FWS-10 — Rate limit configurability + orchestration-friendly defaults + cancel-bucket exemption (follow-up to #31, #88)

> Part of the Forge backlog. Effort: **S (2–3 engineer-days)**. Risk: **low** (additive config; behavior change opt-in via config). Depends on: nothing. **Follow-up to FWS-4 (#88)** — surfaced during manual testing of cancellation scenarios.

## Scope

Three orthogonal fixes to the per-IP A2A rate limiter built in **issue #31**:

1. Make `RateLimitConfig` configurable via `forge.yaml` + CLI flags.
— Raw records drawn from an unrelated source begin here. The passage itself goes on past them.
-- ==== Sys2Proof/Tests/Slice0.lean ====
section
/-! SUPPORT. The model's own tests: the well-formedness smoke test, words decoded as the spec writes them out, one-step
tests with the results spec/95_test_vectors.md prints, and a witness for the hypotheses of every statement. -/

namespace Sys2Proof.Tests

open Sys2Proof.Machine

/-! The kernel evaluates these theorems one after another: many evaluations at once would exhaust the memory. -/
set_option Elab.async false

/-! ### Small states -/

/-- A two-limb block of 32-bit limbs with two workers and the smallest sieve table. -/
def small : Params := { W := 32, CAP := 2, NWORK := 2, NSIEVE := 3512, BASE := 0, KTHRESH := none }

/-- The same with 64-bit limbs. -/
def small64 : Params := { small with W := 64 }

/-- The same with one limb a register. -/
def oneLimb : Params := { small with CAP := 1 }

/-- An idle block with every register zero. -/
def quiet (p : Params) : State :=
  { params := p
    x := Vector.replicate 16 (wordsOf p.windowWords 0)
    written := Vector.replicate 16 false
    scalar := 0
    status := .cleared
    flags := .cleared
    error := .cleared
    ctrl := .cleared
    werrCnt := 0
    engine := .cleared
    mctx := { valid := false, m := 0, k := 0, R := 0, minv := 0 }
    search := { found := false, value := 0, cancel := false, workers := List.replicate p.NWORK ⟨.idle, 0⟩ }
    host := { pending := [], replies := [] }
    env := { entropy := [], turns := [], freeCount := 0 } }

/-- A quiet block with some registers and SCALAR loaded. -/
def loaded (p : Params) (regs : List (Reg × Nat)) (scalar : Nat) : State :=
  { (quiet p).setRegs regs with scalar := scalar }

/-- The context of m = 7 at W = 32, with the numbers of spec/95 section 2.5. -/
def withContextOf7 (s : State) : State :=
  { s with mctx := { valid := true, m := 7, k := 1, R := 2 ^ 32, minv := 0xb6db6db7 } }

/-- The entropy source's next answers. -/
def withAnswers (answers : List Nat) (s : State) : State := { s with env := { s.env with entropy := answers } }

/-- The host's next accesses. -/
def asking (ops : List HostOp) (s : State) : State := { s with host := { s.host with pending := ops } }

/-- The block with word `c` accepted, nothing else changed. -/
def pending (c : Word) (s : State) : State := accept c s

/-- The one step that runs word `w` leaves these registers, this STATUS and this ERRCODE, with the word in ERRCMD on an
error and every register kept. -/
def shows (s : State) (w : Word) (regs : List (Reg × Nat)) (status code : Word) : Bool :=
  match step (s.withFetchWord 32 w.toNat) with
  | .next t =>
    regs.all (fun r => t.reg r.1 == r.2) && hostReads t 0x00C == status && hostReads t 0x010 == code &&
      (code == 0 || (t.x == s.x && hostReads t 0x014 == w))
  | .fault _ => false
  | .refused _ => false

/-! ### Well-formedness -/

theorem test_wellFormed_refuses_one_destination : (Instr.divrem 3 3 1 2).WellFormed = false := by decide

theorem test_wellFormed_accepts_two_destinations : (Instr.divrem 3 4 1 2).WellFormed = true := by decide

theorem test_decode_refuses_one_destination : decode 0x68C48C00 = .error .destConflict := by decide

/-! ### Decoding: words written out from R62, R67 and R73, as spec/95 and spec/30 print them -/

theorem test_decode_move_compare :
    decode 0x044000FF = .ok (.ldi 1 255) ∧ decode 0x09000000 = .ok (.lds 4) ∧ decode 0x0C840000 = .ok (.mov 2 1) ∧
    decode 0x10048000 = .ok (.cmp 1 2) ∧ decode 0x14040000 = .ok (.cmps 1) := by decide

theorem test_decode_add_sub :
    decode 0x20C48000 = .ok (.add 3 1 2) ∧ decode 0x24C48000 = .ok (.sub 3 1 2) ∧
    decode 0x28840000 = .ok (.adds 2 1) ∧ decode 0x2C840000 = .ok (.subs 2 1) := by decide

theorem test_decode_mul_shift_bit :
    decode 0x30C48000 = .ok (.mul 3 1 2) ∧ decode 0x34840000 = .ok (.muls 2 1) ∧
    decode 0x40840020 = .ok (.shr 2 1 32) ∧ decode 0x44843FFF = .ok (.shll 2 1 16383) ∧
    decode 0x48840001 = .ok (.shrl 2 1 1) ∧ decode 0x4C040007 = .ok (.btst 1 7) ∧
    decode 0x50840800 = .ok (.bset 2 1 2048) ∧ decode 0x54840000 = .ok (.msb 2 1) := by decide

theorem test_decode_division :
    decode 0x60C48000 = .ok (.div 3 1 2) ∧ decode 0x64C48000 = .ok (.mod 3 1 2) ∧
    decode 0x68C49000 = .ok (.divrem 3 4 1 2) ∧ decode 0x6C840000 = .ok (.divs 2 1) ∧
    decode 0x70C40000 = .ok (.mods 3 1) := by decide

theorem test_decode_montgomery :
    decode 0x800C0000 = .ok (.msetup 3) ∧ decode 0x85440000 = .ok (.mtom 5 1) ∧
    decode 0x89950000 = .ok (.mmul 6 5 4) ∧ decode 0x8DD80000 = .ok (.mred 7 6) ∧
    decode 0x91048C00 = .ok (.mexp 4 1 2 3) := by decide

theorem test_decode_primality_search :
    decode 0xA0040000 = .ok (.sieve 1) ∧ decode 0xA4048000 = .ok (.mrround 1 2) ∧
    decode 0xA8140000 = .ok (.isprime 5) ∧ decode 0xC04000C0 = .ok (.psearch 1 192) := by decide

theorem test_decode_rejects_by_name :
    decode 0 = .error .reservedOpcode ∧ decode 0xFC000000 = .error .reservedOpcode ∧
    decode 0x04440005 = .error .reservedField ∧ decode 0x10448000 = .error .reservedField := by decide

theorem test_encode_spec_words :
    encode (.divrem 3 4 1 2) = 0x68C49000 ∧ encode (.mexp 4 1 2 3) = 0x91048C00 ∧
    encode (.btst 1 7) = 0x4C040007 ∧ encode (.odd 2 1) = 0x50840000 := by decide

/-! ### One command, one step: start and end states of spec/95 section 2 -/

/-- LDI x1, 16383. -/
theorem test_ldi_loads_the_largest_immediate :
    shows (loaded small [] 0) 0x04403FFF [(1, 0x3fff)] 0x0002 0 = true := by decide +kernel

/-- LDS x4. -/
theorem test_lds_loads_a_full_limb :
    shows (loaded small [] 0xffffffff) 0x09000000 [(4, 0xffffffff)] 0x0002 0 = true := by decide +kernel

/-- LDS x4, W = 64. -/
theorem test_lds_loads_a_full_64_bit_limb :
    shows (loaded small64 [] 0xfedcba9876543210) 0x09000000 [(4, 0xfedcba9876543210)] 0x0002 0 = true := by decide +kernel

/-- MOV x2, x1. -/
theorem test_mov_copies :
    shows (loaded small [(1, 0x10000000000005)] 0) 0x0C840000 [(2, 0x10000000000005), (1, 0x10000000000005)] 0x0002 0 = true := by decide +kernel

/-- CMP x1, x2. -/
theorem test_cmp_less :
    shows (loaded small [(1, 0xff), (2, 0x100)] 0) 0x10048000 [] 0x0102 0 = true := by decide +kernel

/-- CMP x1, x2. -/
theorem test_cmp_longer_is_greater :
    shows (loaded small [(1, 0x100000000), (2, 0xffffffff)] 0) 0x10048000 [] 0x0402 0 = true := by decide +kernel

/-- CMPS x1. -/
theorem test_cmps_zero_equals_zero :
    shows (loaded small [(1, 0)] 0) 0x14040000 [] 0x0202 0 = true := by decide +kernel

/-- CMPS x1. -/
theorem test_cmps_longer_is_greater :
    shows (loaded small [(1, 0x100000000)] 0xffffffff) 0x14040000 [] 0x0402 0 = true := by decide +kernel

/-- ADD x3, x1, x2. -/
theorem test_add_carries_into_a_new_limb :
    shows (loaded small [(1, 0xffffffff), (2, 1)] 0) 0x20C48000 [(3, 0x100000000)] 0x0002 0 = true := by decide +kernel

/-- ADD x3, x1, x2. -/
theorem test_add_exceeds_capacity :
    shows (loaded small [(1, 0xffffffffffffffff), (2, 1), (3, 9)] 0) 0x20C48000 [(3, 9)] 0x0006 0x0005 = true := by decide +kernel

/-- SUB x3, x1, x2. -/
theorem test_sub_borrows_across_limbs :
    shows (loaded small [(1, 0x100000000), (2, 1)] 0) 0x24C48000 [(3, 0xffffffff)] 0x0002 0 = true := by decide +kernel

/-- SUB x3, x1, x2. -/
theorem test_sub_underflow_writes_nothing :
    shows (loaded small [(1, 1), (2, 2), (3, 9)] 0) 0x24C48000 [(3, 9)] 0x0006 0x0501 = true := by decide +kernel

/-- ADDS x2, x1. -/
theorem test_adds_carries :
    shows (loaded small [(1, 0xffffffff)] 2) 0x28840000 [(2, 0x100000001)] 0x0002 0 = true := by decide +kernel

/-- SUBS x2, x1. -/
theorem test_subs_subtracts_the_scalar :
    shows (loaded small [(1, 0x10001)] 1) 0x2C840000 [(2, 0x10000)] 0x0002 0 = true := by decide +kernel

/-- SUBS x2, x1. -/
theorem test_subs_underflow :
    shows (loaded small [(1, 3)] 4) 0x2C840000 [(1, 3)] 0x0006 0x0501 = true := by decide +kernel

/-- MUL x3, x1, x2. -/
theorem test_mul_full_limbs :
    shows (loaded small [(1, 0xffffffff), (2, 0xffffffff)] 0) 0x30C48000 [(3, 0xfffffffe00000001)] 0x0002 0 = true := by decide +kernel

/-- MUL x3, x1, x2, CAP = 1. -/
theorem test_mul_exceeds_one_limb :
    shows (loaded oneLimb [(1, 0xffffffff), (2, 0xffffffff)] 0) 0x30C48000 [(3, 0)] 0x0006 0x0005 = true := by decide +kernel

/-- MULS x2, x1. -/
theorem test_muls_multiplies_by_the_scalar :
    shows (loaded small [(1, 0x100)] 0x100) 0x34840000 [(2, 0x10000)] 0x0002 0 = true := by decide +kernel

/-- SHR x2, x1, 32. -/
theorem test_shr_by_the_limb_width :
    shows (loaded small [(1, 0x1000000000001)] 0) 0x40840020 [(2, 0x10000)] 0x0002 0 = true := by decide +kernel

/-- SHR x2, x1, 33. -/
theorem test_shr_beyond_the_limb_width :
    shows (loaded small [(1, 0x1000000000001)] 0) 0x40840021 [(2, 0)] 0x0006 0x0301 = true := by decide +kernel

/-- SHLL x2, x1, 1. -/
theorem test_shll_moves_a_limb :
    shows (loaded small [(1, 5)] 0) 0x44840001 [(2, 0x500000000)] 0x0002 0 = true := by decide +kernel

/-- SHLL x2, x1, 16383. -/
theorem test_shll_of_zero_always_fits :
    shows (loaded small [(1, 0)] 0) 0x44843FFF [(2, 0)] 0x0002 0 = true := by decide +kernel

/-- SHRL x2, x1, 1. -/
theorem test_shrl_drops_a_limb :
    shows (loaded small [(1, 0x500000007)] 0) 0x48840001 [(2, 5)] 0x0002 0 = true := by decide +kernel

/-- BTST x1, 7. -/
theorem test_btst_reads_a_set_bit :
    shows (loaded small [(1, 0x80)] 0) 0x4C040007 [] 0x0802 0 = true := by decide +kernel

/-- BTST x1, 7. -/
theorem test_btst_reads_a_clear_bit :
    shows (loaded small [(1, 0x7f)] 0) 0x4C040007 [] 0x0002 0 = true := by decide +kernel

/-- BSET x2, x1, 0. -/
theorem test_bset_sets_bit_zero :
    shows (loaded small [(1, 0x10)] 0) 0x50840000 [(2, 0x11)] 0x0002 0 = true := by decide +kernel

/-- BSET x2, x1, 64, CAP = 2. -/
theorem test_bset_one_past_the_capacity :
    shows (loaded small [(1, 0)] 0) 0x50840040 [(2, 0)] 0x0006 0x0005 = true := by decide +kernel

/-- MSB x2, x1. -/
theorem test_msb_of_a_full_limb :
    shows (loaded small [(1, 0xffffffff)] 0) 0x54840000 [(2, 32)] 0x0002 0 = true := by decide +kernel

/-- MSB x2, x1. -/
theorem test_msb_of_zero :
    shows (loaded small [(1, 0), (2, 7)] 0) 0x54840000 [(2, 0)] 0x0002 0 = true := by decide +kernel

/-- DIV x3, x1, x2. -/
theorem test_div_where_the_literal_loop_fails :
    shows (loaded small [(1, 0x300000000), (2, 0x200000000)] 0) 0x60C48000 [(3, 1)] 0x0002 0 = true := by decide +kernel

/-- DIV x3, x1, x2. -/
theorem test_div_by_zero :
    shows (loaded small [(1, 5)] 0) 0x60C48000 [(3, 0)] 0x0006 0x0101 = true := by decide +kernel

/-- MOD x3, x1, x2. -/
theorem test_mod_where_the_literal_loop_fails :
    shows (loaded small [(1, 0x300000000), (2, 0x200000000)] 0) 0x64C48000 [(3, 0x100000000)] 0x0002 0 = true := by decide +kernel

/-- DIVREM x1, x2, x1, x2. -/
theorem test_divrem_over_its_own_sources :
    shows (loaded small [(1, 100), (2, 7)] 0) 0x68448800 [(1, 14), (2, 2)] 0x0002 0 = true := by decide +kernel

/-- DIVREM x3, x3, x1, x2. -/
theorem test_divrem_with_one_destination :
    shows (loaded small [(1, 5), (2, 3)] 0) 0x68C48C00 [(3, 0)] 0x0006 0x0304 = true := by decide +kernel

/-- DIVS x2, x1. -/
theorem test_divs_divides_by_the_scalar :
    shows (loaded small [(1, 0x1000000000001)] 7) 0x6C840000 [(2, 0x249249249249)] 0x0002 0 = true := by decide +kernel

/-- MODS x2, x1. -/
theorem test_mods_remainder_by_the_scalar :
    shows (loaded small [(1, 0x1000000000001)] 7) 0x70840000 [(2, 2)] 0x0002 0 = true := by decide +kernel

/-- MODS x2, x1. -/
theorem test_mods_by_zero :
    shows (loaded small [(1, 5)] 0) 0x70840000 [(2, 0)] 0x0006 0x0101 = true := by decide +kernel

/-- MTOM x5, x1, context of 7. -/
theorem test_mtom_converts :
    shows (withContextOf7 (loaded small [(1, 3)] 0)) 0x85440000 [(5, 5)] 0x0002 0 = true := by decide +kernel

/-- MTOM x5, x1. -/
theorem test_mtom_without_context :
    shows (loaded small [(1, 3)] 0) 0x85440000 [(5, 0)] 0x0006 0x0801 = true := by decide +kernel

/-- MMUL x6, x5, x5, context of 7. -/
theorem test_mmul_multiplies :
    shows (withContextOf7 (loaded small [(5, 5)] 0)) 0x89954000 [(6, 1)] 0x0002 0 = true := by decide +kernel

/-- MMUL x6, x5, x5, context of 7. -/
theorem test_mmul_of_unreduced_inputs :
    shows (withContextOf7 (loaded small [(5, 0x10000000000)] 0)) 0x89954000 [(6, 0xfffffffffff9)] 0x0002 0 = true := by decide +kernel

/-- MRED x7, x6, context of 7. -/
theorem test_mred_converts_out :
    shows (withContextOf7 (loaded small [(6, 1)] 0)) 0x8DD80000 [(7, 2)] 0x0002 0 = true := by decide +kernel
Today it's a struct in `forge-cli/server/a2a_server.go` with no surface — operators can't override without forking.
2. Raise the default `WriteBurst` so that bursty orchestrator dispatch (5 parallel tasks, a cron firing several jobs at once) doesn't immediately throttle.
3. **Exempt `tasks/cancel` from the write bucket** (or give it its own permissive bucket). Cancellation is the most rate-limit-sensitive surface in the whole protocol — throttling it amplifies the problem it's trying to solve.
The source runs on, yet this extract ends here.